NAAWAN, Misamis Oriental (MindaNews / 05 October) – The United Nations Educational, Scientific and Cultural Organization (UNESCO), the United Nations agency that promotes world peace and security through international cooperation in education, arts, sciences, and culture has declared October 4, 2024, as World Teachers’ Day.

This year’s World Teachers’ Day theme is “Valuing teacher voices: Towards a new social contract for education.”

The theme emphasizes the pivotal role that teachers play in shaping the future of education, and the urgent need to incorporate their perspectives into educational policy and decision-making processes.

Indeed, teachers should be involved in matters that affect their primary responsibility and the task environment.

In the Philippines, school teachers perform functions in addition to their teaching responsibilities. They assist government agencies in the implementation of health and nutrition, and community sanitation programs. They function as well as clerks and canvassers during elections and carry out other responsibilities that the government may mandate.

Traditionally, teachers are at the bottom of the pyramid of the educational system. They have no say in how a school is run, the contents of the curriculum, the teaching load, or the teaching materials to use. Everything is decided at the top, including even their uniform.

It is high time that policymakers listen to teachers on matters that affect their professional lives and work, including issues and concerns that affect them personally, salaries, overload, overtime, and leaves – vacation, health, maternity, and emergencies.

As of 2022, teachers number 1,085,772 constituting 76 percent of all 1,435,593 filled civilian positions in government, according to the Department of Budget and Management.

Vladimer Quetua, the chairperson of the Alliance of Concerned Teachers, said that the gross monthly salaries of all civilian government workers occupying positions with salary grades one to 13 range from P13,000 to P33,591 — which fall below the current daily living wage level of P1,146 or P34,380 monthly.

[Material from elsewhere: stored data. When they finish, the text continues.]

/-- Mask register or `exec` d of each half that runs holds `f` in bits 0 to W − 1 and zeros above; a write to `k0` is
ignored, a write to `exec` leaves zero the bits of lanes that have ended (R119, R259). -/
def MaskWritten (e : Env) (d : MX) (f : Bool → Nat → Bool) (v : Wave) : Prop :=
  GoesOn e 8 v ∧ KeepsV e v ∧ KeepsS e v ∧ KeepsFlags e v ∧
    match d with
    | .k n => KeepsExec e v ∧ ∀ p j l, bit (v.getK p j) l =
        if e.w.runs p ∧ j = n.toNat ∧ n ≠ 0 then decide (l < e.w.W) && f p l else bit (e.w.getK p j) l
    | .exec => KeepsK e v ∧ ∀ p l, bit (v.half p).exec l =
        if e.w.runs p then decide (l < e.w.W) && f p l && !bit (e.w.half p).ended l else bit (e.w.half p).exec l

/-- Scalar d of each half that runs holds `f` (R121). -/
def ScalarWritten (e : Env) (d : BitVec 7) (f : Bool → W64) (v : Wave) : Prop :=
  GoesOn e 8 v ∧ KeepsV e v ∧ KeepsK e v ∧ KeepsExec e v ∧ KeepsFlags e v
    ∧ ∀ p j, v.getS p j = if e.w.runs p ∧ j = d.toNat then f p else e.w.getS p j

/-! ## Rounding (spec/03_numbers.md R68, R74) -/

/-- `a × 2^ea` compared with `b × 2^eb`. -/
def scaled (a : Nat) (ea : Int) (b : Nat) (eb : Int) : Ordering :=
  compare (a * 2 ^ (ea - eb).toNat) (b * 2 ^ (eb - ea).toNat)

/-- The magnitude that pattern p stands for, sign bit aside, as `m × 2^e`; the pattern of infinity stands for the
power of two above the largest finite value (R66). -/
def Fmt.parts (f : Fmt) (p : Nat) : Nat × Int :=
  if p < 2 ^ f.mb then (p, f.qmin) else (2 ^ f.mb + p % 2 ^ f.mb, f.qmin + (p / 2 ^ f.mb : Nat) - 1)

/-- A magnitude that lies between two neighbours is rounded away from zero: `mid` says how it compares with their
midpoint, `odd` that the lower one is odd (R68). -/
def goesUp (rm : Rm) (neg odd : Bool) (mid : Ordering) : Prop :=
  match rm with
  | .near => mid = .gt ∨ mid = .eq ∧ odd = true
  | .zero => False
  | .up => neg = false
  | .down => neg = true

/-- `r` is a nonzero real rounded as R68 and R70 say: its sign is `neg`, and `x m e` compares its magnitude with
`m × 2^e`. The pattern is the neighbour below or above; above the largest finite value the result overflows; UNDERFLOW
is raised where the result is inexact and, rounded to full precision, lies below the normal range. -/
def Rounds (f : Fmt) (rm : Rm) (sat neg : Bool) (x : Nat → Int → Ordering) (r : Nat × Flags) : Prop :=
  let v := fun p => (f.parts p).1
  let q := fun p => (f.parts p).2
  ∃ lo ≤ f.infPat, x (v lo) (q lo) ≠ .lt ∧ (lo < f.infPat → x (v (lo + 1)) (q (lo + 1)) = .lt) ∧
    let exact := x (v lo) (q lo) = .eq
    let up := ¬ exact ∧ goesUp rm neg (lo % 2 == 1) (x (2 * v lo + 1) (q lo - 1))
    let tiny := x (2 ^ f.mb) f.qmin = .lt ∧ ¬ (x (2 ^ (f.mb + 1) - 1) (f.qmin - 1) = .gt
      ∧ goesUp rm neg true (x (2 ^ (f.mb + 2) - 1) (f.qmin - 2)))
    let y := fun p => (p < f.infPat → r.1 = f.signed neg p ∧ ∀ j, r.2.getLsbD j = true ↔
          (j = 4 ∧ ¬ exact ∨ j = 3 ∧ ¬ exact ∧ tiny))
      ∧ (p = f.infPat ∨ p = f.infPat + 1 → r.2 = 20 ∧ r.1 = f.signed neg
          (if sat = false ∧ (rm = .near ∨ rm = .up ∧ neg = false ∨ rm = .down ∧ neg = true) then f.infPat else f.infPat - 1))
    (up → y (lo + 1)) ∧ (¬ up → y lo)

/-- The same into a narrow format, as R74's table says for a value that is not zero: below the least magnitude of its
sign a value goes to that or to zero, and above the largest one it saturates. -/
def NRounds (f : NFmt) (rm : Rm) (neg : Bool) (x : Nat → Int → Ordering) (r : Nat × Flags) : Prop :=
  let v := fun p => 2 ^ f.mb + p % 2 ^ f.mb
  let q := fun (p : Nat) => ((p / 2 ^ f.mb : Nat) : Int) - f.bias - f.mb
  let least := if neg then 0 else 1
  (x (v least) (q least) = .lt → r.2 = 24 ∧ r.1 =
      (if rm = .near ∧ x (v least) (q least - 1) = .gt ∨ rm = .up ∧ neg = false ∨ rm = .down ∧ neg = true
        then f.signed neg least else 0))
    ∧ (x (v least) (q least) ≠ .lt → ∃ lo, least ≤ lo ∧ lo ≤ f.signBit ∧ x (v lo) (q lo) ≠ .lt
      ∧ (lo < f.signBit → x (v (lo + 1)) (q (lo + 1)) = .lt) ∧
        let exact := x (v lo) (q lo) = .eq
        let up := ¬ exact ∧ goesUp rm neg (lo % 2 == 1) (x (2 * v lo + 1) (q lo - 1))
        let y := fun p => (p < f.signBit → r.1 = f.signed neg p ∧ (exact → r.2 = 0) ∧ (¬ exact → r.2 = 16))
          ∧ (f.signBit ≤ p → r = (f.signed neg (f.signBit - 1), 20))
        (up → y (lo + 1)) ∧ (¬ up → y lo))

/-- The flags of a lane become sticky and the destinations are written; then the trap is taken, with the lowest
enabled exception raised as its cause and the following instruction as its RPC. Its lanes are, in each half that has
it enabled, those that raised it (R71, R324). `lanes` are those the instruction works in, `fl` what each raises, and
`P` says what it leaves in its wave. -/
def TrapsAfter (s : State) (e : Env) (i : Instr) (k : Nat) (uni : Bool) (fl : Bool → Nat → Flags) (P : Wave → Prop) : Prop :=
  ¬ e.calm k uni fl → ∃ (n : Nat) (w : Wave) (x : Req),
    exec i s = .next { s with m := { takeTrap e.g s.m e.id w e.x x with changes := s.m.changes + 1 } }
      ∧ n < 5 ∧ (∃ p, bit (e.w.half p).fpctl n = true ∧ (raised e k uni fl p).getLsbD n = true)
      ∧ (∀ j < n, ∀ p, bit (e.w.half p).fpctl j = true → (raised e k uni fl p).getLsbD j = false)
      ∧ x.code = 0x10 + n ∧ x.rpc = e.w.pc + 8 ∧ x.addr = e.w.pc ∧ x.addr1 = e.w.pc ∧ x.skid = 0
      ∧ (∀ p, ∀ l < 64, bit (if p then x.lanes1 else x.lanes0) l =
          (bit (e.w.half p).fpctl n && decide ((p, l) ∈ e.w.work k uni) && (fl p l).getLsbD n))
      ∧ P w
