/-- R302, R303, R350, R351, R356 to R360: the requests of the management port, link errors, array errors, power and
temperature. A module without power does nothing. Where the rules leave room, it follows the model's own readings, log
entries 2 and 48. -/
def Obligations.ManagementPort : Prop :=
  ∀ (s : State) (t : List PartEntry) (n link core : Nat) (word : W64) (ok : Bool) (site : CountSite) (err : ErrSite) (item : FwItem),
    let g := s.mgmt
    let all : List Instr := [.writePartitionTable t, .writePeerWindow n word, .setErrorThreshold n, .setPowerCap n, .installFirmware item, .flitCrcFail ⟨link, ok⟩,
      .linkdown link, .correctedError site, .uncorrectableError err, .coreRetire core, .thermalThrottle, .thermalTrip]
    (g.powered = false → ∀ i ∈ all, exec i s = .next s)
      ∧ (g.powered = true →
        let sets := fun (i : Instr) (h : Mgmt) => exec i s = .next { s with mgmt := h }
        let bumps := fun (i : Instr) (m : Mach) => exec i s = .next { s with m := { m with changes := m.changes + 1 } }
        let down := g.linkDown.getLsbD link = true
        let moves := legalTable t = true ∧ ∀ p < 8, spansIn g.table p &&& ~~~(spansIn t p) = 0 ∨ ∀ c ∈ s.m.ctxs, c.2.part ≠ p
        let window := word &&& 0x7FFF0000000000FF#64 = 0 ∧ ∃ p < 8, word.extractLsb' 32 16 &&& ~~~(g.entry p).links = 0
        (¬ moves → exec (.writePartitionTable t) s = .next s)
          ∧ (moves → ∃ r, exec (.writePartitionTable t) s = .next r ∧ r.mgmt = { g with table := t } ∧ r.m.ctxs = s.m.ctxs
              ∧ (∀ p < 8, spansIn g.table p = 0 → spansIn t p ≠ 0 → r.m.part p = {})
              ∧ ∀ a, isMem a = true → mget memDefault r.m.mem a =
                  if (List.range 8).any (fun p => (spansIn t p).getLsbD (homeSpan a) && !(spansIn g.table p).getLsbD (homeSpan a)) = true then 0
                  else mget memDefault s.m.mem a)
          ∧ (¬ (n < 16 ∧ window) → exec (.writePeerWindow n word) s = .next s)
          ∧ (n < 16 → window → ∃ r, exec (.writePeerWindow n word) s = .next r ∧ ∀ j, mget 0 r.mgmt.windows j = if j = n then word else mget 0 g.windows j)
          ∧ sets (.setErrorThreshold n) { g with threshold := n }
          ∧ (n ≤ 1900 → sets (.setPowerCap n) { g with powerCap := n }) ∧ (1900 < n → exec (.setPowerCap n) s = .next s)
          -- one image of a bank, and no other
          ∧ (∀ i, i < 3 → ∃ a b, sets (.installFirmware (.bankA i ok)) { g with bankA := a } ∧ sets (.installFirmware (.bankB i ok)) { g with bankB := b }
              ∧ ∀ j < 3, a.getLsbD j = (if j = i then ok else g.bankA.getLsbD j) ∧ b.getLsbD j = if j = i then ok else g.bankB.getLsbD j)
          ∧ (∀ k, ∃ h, sets (.installFirmware (.ucodeKey k)) h ∧ k ∈ h.keys ∧ ∀ y ∈ g.keys, y ∈ h.keys)
          -- a replay that gets through ends a row of failed ones; the eighth in a row takes the link down
          ∧ (link < 16 → ¬ down → ∃ h, sets (.flitCrcFail ⟨link, ok⟩) h ∧ (∀ j, h.failures j = if j = link then (if ok then 0 else g.failures link + 1) else g.failures j)
              ∧ h.linkDown = g.linkDown)
          ∧ ((16 ≤ link ∨ down) → exec (.flitCrcFail ⟨link, ok⟩) s = .next s ∧ exec (.linkdown link) s = .next s)
          ∧ (g.failures link < 8 → exec (.linkdown link) s = .next s)
          ∧ (link < 16 → ¬ down → 8 ≤ g.failures link → ∃ r, exec (.linkdown link) s = .next r
              ∧ r.mgmt = { g with linkDown := g.linkDown ||| (1#16 <<< link), alerts := g.alerts ++ [.linkdown] }
              -- the collectives whose descriptor no link reaches any more end with LINK
              ∧ (let cut := s.m.collDescs.filter fun d => !isMem d && r.mgmt.windowDown d
                 let m := cut.foldl (fun m d => collEnd m d 6 []) s.m
                 r.m.ops = m.ops ∧ r.m.waves = m.waves ∧ r.m.mem = m.mem ∧ r.m.peerOut = m.peerOut
                  ∧ r.m.msis = m.msis ++ [((g.mgmtPage &&& ~~~7#64).toNat, g.mgmtEiid.toNat % 2048)])
              ∧ ((s.m.ops.map (·.1)).Nodup → ∀ o ∈ s.m.ops, (∀ fn t d a n desc sl, o.2.kind = .coll fn t d a n desc sl → isMem desc = true ∨ r.mgmt.windowDown desc = false) → o ∈ r.m.ops))
          ∧ (∃ h, sets (.correctedError site) h ∧ (∀ c, site = .core c → mget 0 h.coreErrs c = mget 0 g.coreErrs c + 1)
              ∧ ∀ p, site = .span p → mget 0 h.spanErrs p = mget 0 g.spanErrs p + 1)
          ∧ (∀ pa, isMem pa = true → lineOf pa ∉ s.m.poison → bumps (.uncorrectableError (.line pa)) { s.m with poison := s.m.poison ++ [lineOf pa] })
          ∧ (∀ k c ln, s.m.l1.any (fun y => y.is k c ln) = true → bumps (.uncorrectableError (.l1 k c ln)) (contextReset g s.m c 0x52 0))
          ∧ (∀ k c, bumps (.uncorrectableError (.ctxOwned k c)) (contextReset g s.m c 0x52 0))
          ∧ (∀ span p, (List.range 8).find? (fun p => g.ownsSpan p span) = some p →
              bumps (.uncorrectableError (.spanOwned span)) (partitionReset g s.m p 0x52))
          ∧ (∃ r, exec (.uncorrectableError .deviceOwned) s = .next r ∧ (r.m.vf 0 0).rstinfo = 0x30052FFFF ∧ r.m.mem = [])
          ∧ ((Config.cores ≤ core ∨ mget 0 g.coreErrs core ≤ g.threshold) → exec (.coreRetire core) s = .next s)
          ∧ (core < Config.cores → g.threshold < mget 0 g.coreErrs core → ∃ r, exec (.coreRetire core) s = .next r
              ∧ r.mgmt.retmask = g.retmask ||| (1#192 <<< core) ∧ r.mgmt.replaceRequest = true
              ∧ r.mgmt.alerts = if g.retmask.getLsbD core then g.alerts else g.alerts ++ [.replaceRequest])
          ∧ (∃ r, exec .thermalThrottle s = .next r ∧ r.mgmt.throttled = true ∧ r.mgmt.clock = max 1200 (g.clock - 100)
              ∧ (r.mgmt.alerts = g.alerts ++ [.powercap] ∨ r.mgmt.alerts = g.alerts ++ [.thermal]))
          ∧ ∃ r, exec .thermalTrip s = .next r ∧ r.mgmt.powered = false ∧ r.mgmt.booted = false ∧ r.mgmt.tripped = true
              ∧ r.m.mem = [] ∧ r.m.waves = [] ∧ r.m.ctxs = [])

Included here, Quetua said, are 92 percent of public school teachers who receive “unlivable salaries” despite their professional status.

“The situation calls for the urgent passing of a new law that will significantly increase the pay of low-salaried government workers and set the minimum wage in the public sector at livable levels,” Quetua explained.

With the consistently soaring inflation rate, the group said that salary-grade 1 employees deserve to receive a minimum salary of P50,000 monthly to afford the necessities for their families. ACT Party list proposes a bill raising teachers’ starting salaries to that level.

Teachers play the defining role of molding the young into responsible citizens of the land. They are crucial in nation building and development. We need them; they should be assured decent compensation to live decent lives.

Giving attractive pay is necessary to stem the flood of teachers leaving the country for employment abroad.

The time is now.

(MindaViews is the opinion section of MindaNews. William R. Adan, Ph.D., is retired professor and former chancellor of Mindanao State University at Naawan, Misamis Oriental.)